-------- Records supplied --------

-- ==== Sys2Proof/Tests/Slice0.lean ====
section
/-! SUPPORT. The model's own tests. Words and expected results are the spec's: the encodings of 30_encoding.md, the vectors
of 95_test_vectors.md (its rows' start state, end state and outcome) and the rules named. The witnesses at the end show,
for each statement with hypotheses, a state and operands that meet them. -/

namespace Sys2Proof.Tests

open Sys2Proof.Machine

/-! ## Helpers -/

/-- Registers set. -/
def withRegs (s : State) : List (RegIdx × Word) → State
  | [] => s
  | (r, v) :: rs => withRegs (writeReg r v s) rs

/-- Memory words set. -/
def withWords (m : Memory) : List (Word × Word) → Memory
  | [] => m
  | (a, v) :: ws => withWords (m.writeWord a v) ws

/-- A start state of 95_test_vectors.md: all but what is given is 0, and the word `I` stands at the pc. -/
def start (pc psr : Word) (regs : List (RegIdx × Word)) (words : List (Word × Word)) (I : Word) : State :=
  { clearSnap (withRegs State.reset regs) with pc := pc, psr := psr, mem := withWords [] ((pc, I) :: words) }

/-- The answer is a next state with this pc and psr, these register values and these memory words. -/
def leaves (a : Answer) (pc psr : Word) (regs : List (RegIdx × Word)) (words : List (Word × Word)) : Bool :=
  match a with
  | .next t => t.pc == pc && t.psr == psr && regs.all (fun p => t.reg p.1 == p.2) &&
      words.all fun p => t.mem.readWord p.1 == p.2
  | _ => false

/-- The answer is this fault. -/
def faults (a : Answer) (f : Fault) : Bool :=
  match a with
  | .fault g => g == f
  | _ => false

/-- The answer is this refusal. -/
def refuses (a : Answer) (r : Refusal) : Bool :=
  match a with
  | .refused q => q == r
  | _ => false

/-- The answer is a next state, of which the test holds. -/
def nextWith (a : Answer) (p : State → Bool) : Bool :=
  match a with
  | .next t => p t
  | _ => false

theorem nextWith_iff {a : Answer} {p : State → Bool} : nextWith a p = true ↔ ∃ t, a = .next t ∧ p t = true := by
  cases a <;> simp [nextWith]

/-! ## Decoding: each format's bits written out (30_encoding.md) -/

theorem test_decode_branch :
    decode 0b0000_000_000000101 = .nop 5 ∧
    decode 0b0000_001_111111111 = .brp 0xFFFF ∧
    decode 0b0000_010_000000011 = .brz 3 ∧
    decode 0b0000_011_111111101 = .brzp 0xFFFD ∧
    decode 0b0000_100_011111111 = .brn 255 ∧
    decode 0b0000_101_100000000 = .brnp 0xFF00 ∧
    decode 0b0000_110_000000001 = .brnz 1 ∧
    decode 0b0000_111_000000010 = .brnzp 2 := by
  decide

theorem test_decode_arithmetic :
    decode 0b0001_001_010_000_011 = .add 1 2 3 ∧
    decode 0b0001_100_101_001_110 = .mul 4 5 6 ∧
    decode 0b0001_111_000_010_001 = .sub 7 0 1 ∧
    decode 0b0001_010_011_011_100 = .div 2 3 4 ∧
    decode 0b0001_001_010_1_10000 = .addi 1 2 0xFFF0 ∧
    decode 0b0001_001_010_1_01111 = .addi 1 2 15 := by
  decide

theorem test_decode_compare :
    decode 0b0010_010_00_0000_011 = .cmp 2 3 ∧
    decode 0b0010_101_01_0000_110 = .cmpu 5 6 ∧
    decode 0b0010_001_10_1000000 = .cmpi 1 0x40 ∧
    decode 0b0010_110_11_1111110 = .cmpiu 6 126 := by
  decide

theorem test_decode_call :
    decode 0b0100_0_00_011_000000 = .jsrr 3 ∧
    decode 0b0100_1_00100100011 = .jsr 0x123 := by
  decide

theorem test_decode_logical :
    decode 0b0101_001_010_000_011 = .and 1 2 3 ∧
    decode 0b0101_100_101_001_000 = .not 4 5 ∧
    decode 0b0101_110_111_010_000 = .or 6 7 0 ∧
    decode 0b0101_011_010_011_001 = .xor 3 2 1 ∧
    decode 0b0101_001_010_1_11111 = .andi 1 2 0xFFFF := by
  decide

theorem test_decode_load_and_store :
    decode 0b0110_001_010_111111 = .ldr 1 2 0xFFFF ∧
    decode 0b0111_001_010_000101 = .str 1 2 5 ∧
    decode 0b0110_011_100_100000 = .ldr 3 4 0xFFE0 ∧
    decode 0b0111_101_110_011111 = .str 5 6 31 := by
  decide

theorem test_decode_constants :
    decode 0b1001_000_000000101 = .const 0 5 ∧
    decode 0b1001_011_100000000 = .const 3 0xFF00 ∧
    decode 0b1101_001_1_10101011 = .hiconst 1 0xAB ∧
    decode 0b1101_010_0_00000111 = .hiconstStall 2 7 := by
  decide

theorem test_decode_shift_and_modulo :
    decode 0b1010_001_010_00_0100 = .sll 1 2 4 ∧
    decode 0b1010_011_100_01_1111 = .sra 3 4 15 ∧
    decode 0b1010_101_110_10_0001 = .srl 5 6 1 ∧
    decode 0b1010_001_010_11_0_011 = .mod 1 2 3 := by
  decide

theorem test_decode_jump :
    decode 0b1100_0_00_011_000000 = .jmpr 3 ∧
    decode 0b1100_1_01111111111 = .jmp 0x3FF ∧
    decode 0b1100_1_10000000000 = .jmp 0xFC00 := by
  decide

theorem test_decode_system :
    decode 0b1000_000000000000 = .rti ∧
    decode 0b1111_0000_00100000 = .trap 0x20 ∧
    decode 0b0011_000000000001 = .unassigned0011 1 ∧
    decode 0b1011_000100100011 = .unassigned1011 0x123 ∧
    decode 0b1110_100000000000 = .unassigned1110 0x800 := by
  decide

/-- Bits marked x are ignored (R87). -/
theorem test_decode_ignores_x_bits :
    decode 0b0010_010_00_1111_011 = .cmp 2 3 ∧ decode 0b0100_0_11_011_111111 = .jsrr 3 ∧
    decode 0b0101_100_101_001_111 = .not 4 5 ∧ decode 0b1000_111111111111 = .rti ∧
    decode 0b1010_001_010_11_1_011 = .mod 1 2 3 ∧ decode 0b1100_0_11_011_111111 = .jmpr 3 ∧
    decode 0b1111_1111_00100000 = .trap 0x20 := by
  decide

--------

Reproduce all entries. Keep them exact.

■ Output for this task
-- ==== Sys2Proof/Tests/Slice0.lean ====
section
/-! SUPPORT. The model's own tests. Words and expected results are the spec's: the encodings of 30_encoding.md, the vectors
of 95_test_vectors.md (its rows' start state, end state and outcome) and the rules named. The witnesses at the end show,
for each statement with hypotheses, a state and operands that meet them. -/

namespace Sys2Proof.Tests

open Sys2Proof.Machine

/-! ## Helpers -/

/-- Registers set. -/
def withRegs (s : State) : List (RegIdx × Word) → State
  | [] => s
  | (r, v) :: rs => withRegs (writeReg r v s) rs

/-- Memory words set. -/
def withWords (m : Memory) : List (Word × Word) → Memory
  | [] => m
  | (a, v) :: ws => withWords (m.writeWord a v) ws

/-- A start state of 95_test_vectors.md: all but what is given is 0, and the word `I` stands at the pc. -/
def start (pc psr : Word) (regs : List (RegIdx × Word)) (words : List (Word × Word)) (I : Word) : State :=
  { clearSnap (withRegs State.reset regs) with pc := pc, psr := psr, mem := withWords [] ((pc, I) :: words) }

/-- The answer is a next state with this pc and psr, these register values and these memory words. -/
def leaves (a : Answer) (pc psr : Word) (regs : List (RegIdx × Word)) (words : List (Word × Word)) : Bool :=
  match a with
  | .next t => t.pc == pc && t.psr == psr && regs.all (fun p => t.reg p.1 == p.2) &&
      words.all fun p => t.mem.readWord p.1 == p.2
  | _ => false

/-- The answer is this fault. -/
def faults (a : Answer) (f : Fault) : Bool :=
  match a with
  | .fault g => g == f
  | _ => false

/-- The answer is this refusal. -/
def refuses (a : Answer) (r : Refusal) : Bool :=
  match a with
  | .refused q => q == r
  | _ => false

/-- The answer is a next state, of which the test holds. -/
def nextWith (a : Answer) (p : State → Bool) : Bool :=
  match a with
  | .next t => p t
  | _ => false

theorem nextWith_iff {a : Answer} {p : State → Bool} : nextWith a p = true ↔ ∃ t, a = .next t ∧ p t = true := by
  cases a <;> simp [nextWith]

/-! ## Decoding: each format's bits written out (30_encoding.md) -/

theorem test_decode_branch :
    decode 0b0000_000_000000101 = .nop 5 ∧
    decode 0b0000_001_111111111 = .brp 0xFFFF ∧
    decode 0b0000_010_000000011 = .brz 3 ∧
    decode 0b0000_011_111111101 = .brzp 0xFFFD ∧
    decode 0b0000_100_011111111 = .brn 255 ∧
    decode 0b0000_101_100000000 = .brnp 0xFF00 ∧
    decode 0b0000_110_000000001 = .brnz 1 ∧
    decode 0b0000_111_000000010 = .brnzp 2 := by
  decide

theorem test_decode_arithmetic :
    decode 0b0001_001_010_000_011 = .add 1 2 3 ∧
    decode 0b0001_100_101_001_110 = .mul 4 5 6 ∧
    decode 0b0001_111_000_010_001 = .sub 7 0 1 ∧
    decode 0b0001_010_011_011_100 = .div 2 3 4 ∧
    decode 0b0001_001_010_1_10000 = .addi 1 2 0xFFF0 ∧
    decode 0b0001_001_010_1_01111 = .addi 1 2 15 := by
  decide

theorem test_decode_compare :
    decode 0b0010_010_00_0000_011 = .cmp 2 3 ∧
    decode 0b0010_101_01_0000_110 = .cmpu 5 6 ∧
    decode 0b0010_001_10_1000000 = .cmpi 1 0x40 ∧
    decode 0b0010_110_11_1111110 = .cmpiu 6 126 := by
  decide

theorem test_decode_call :
    decode 0b0100_0_00_011_000000 = .jsrr 3 ∧
    decode 0b0100_1_00100100011 = .jsr 0x123 := by
  decide

theorem test_decode_logical :
    decode 0b0101_001_010_000_011 = .and 1 2 3 ∧
    decode 0b0101_100_101_001_000 = .not 4 5 ∧
    decode 0b0101_110_111_010_000 = .or 6 7 0 ∧
    decode 0b0101_011_010_011_001 = .xor 3 2 1 ∧
    decode 0b0101_001_010_1_11111 = .andi 1 2 0xFFFF := by
  decide

theorem test_decode_load_and_store :
    decode 0b0110_001_010_111111 = .ldr 1 2 0xFFFF ∧
    decode 0b0111_001_010_000101 = .str 1 2 5 ∧
    decode 0b0110_011_100_100000 = .ldr 3 4 0xFFE0 ∧
    decode 0b0111_101_110_011111 = .str 5 6 31 := by
  decide

theorem test_decode_constants :
    decode 0b1001_000_000000101 = .const 0 5 ∧
    decode 0b1001_011_100000000 = .const 3 0xFF00 ∧
    decode 0b1101_001_1_10101011 = .hiconst 1 0xAB ∧
    decode 0b1101_010_0_00000111 = .hiconstStall 2 7 := by
  decide

theorem test_decode_shift_and_modulo :
    decode 0b1010_001_010_00_0100 = .sll 1 2 4 ∧
    decode 0b1010_011_100_01_1111 = .sra 3 4 15 ∧
    decode 0b1010_101_110_10_0001 = .srl 5 6 1 ∧
    decode 0b1010_001_010_11_0_011 = .mod 1 2 3 := by
  decide

theorem test_decode_jump :
    decode 0b1100_0_00_011_000000 = .jmpr 3 ∧
    decode 0b1100_1_01111111111 = .jmp 0x3FF ∧
    decode 0b1100_1_10000000000 = .jmp 0xFC00 := by
  decide

theorem test_decode_system :
    decode 0b1000_000000000000 = .rti ∧
    decode 0b1111_0000_00100000 = .trap 0x20 ∧
    decode 0b0011_000000000001 = .unassigned0011 1 ∧
    decode 0b1011_000100100011 = .unassigned1011 0x123 ∧
    decode 0b1110_100000000000 = .unassigned1110 0x800 := by
  decide

/-- Bits marked x are ignored (R87). -/
theorem test_decode_ignores_x_bits :
    decode 0b0010_010_00_1111_011 = .cmp 2 3 ∧ decode 0b0100_0_11_011_111111 = .jsrr 3 ∧
    decode 0b0101_100_101_001_111 = .not 4 5 ∧ decode 0b1000_111111111111 = .rti ∧
    decode 0b1010_001_010_11_1_011 = .mod 1 2 3 ∧ decode 0b1100_0_11_011_111111 = .jmpr 3 ∧
    decode 0b1111_1111_00100000 = .trap 0x20 := by
  decide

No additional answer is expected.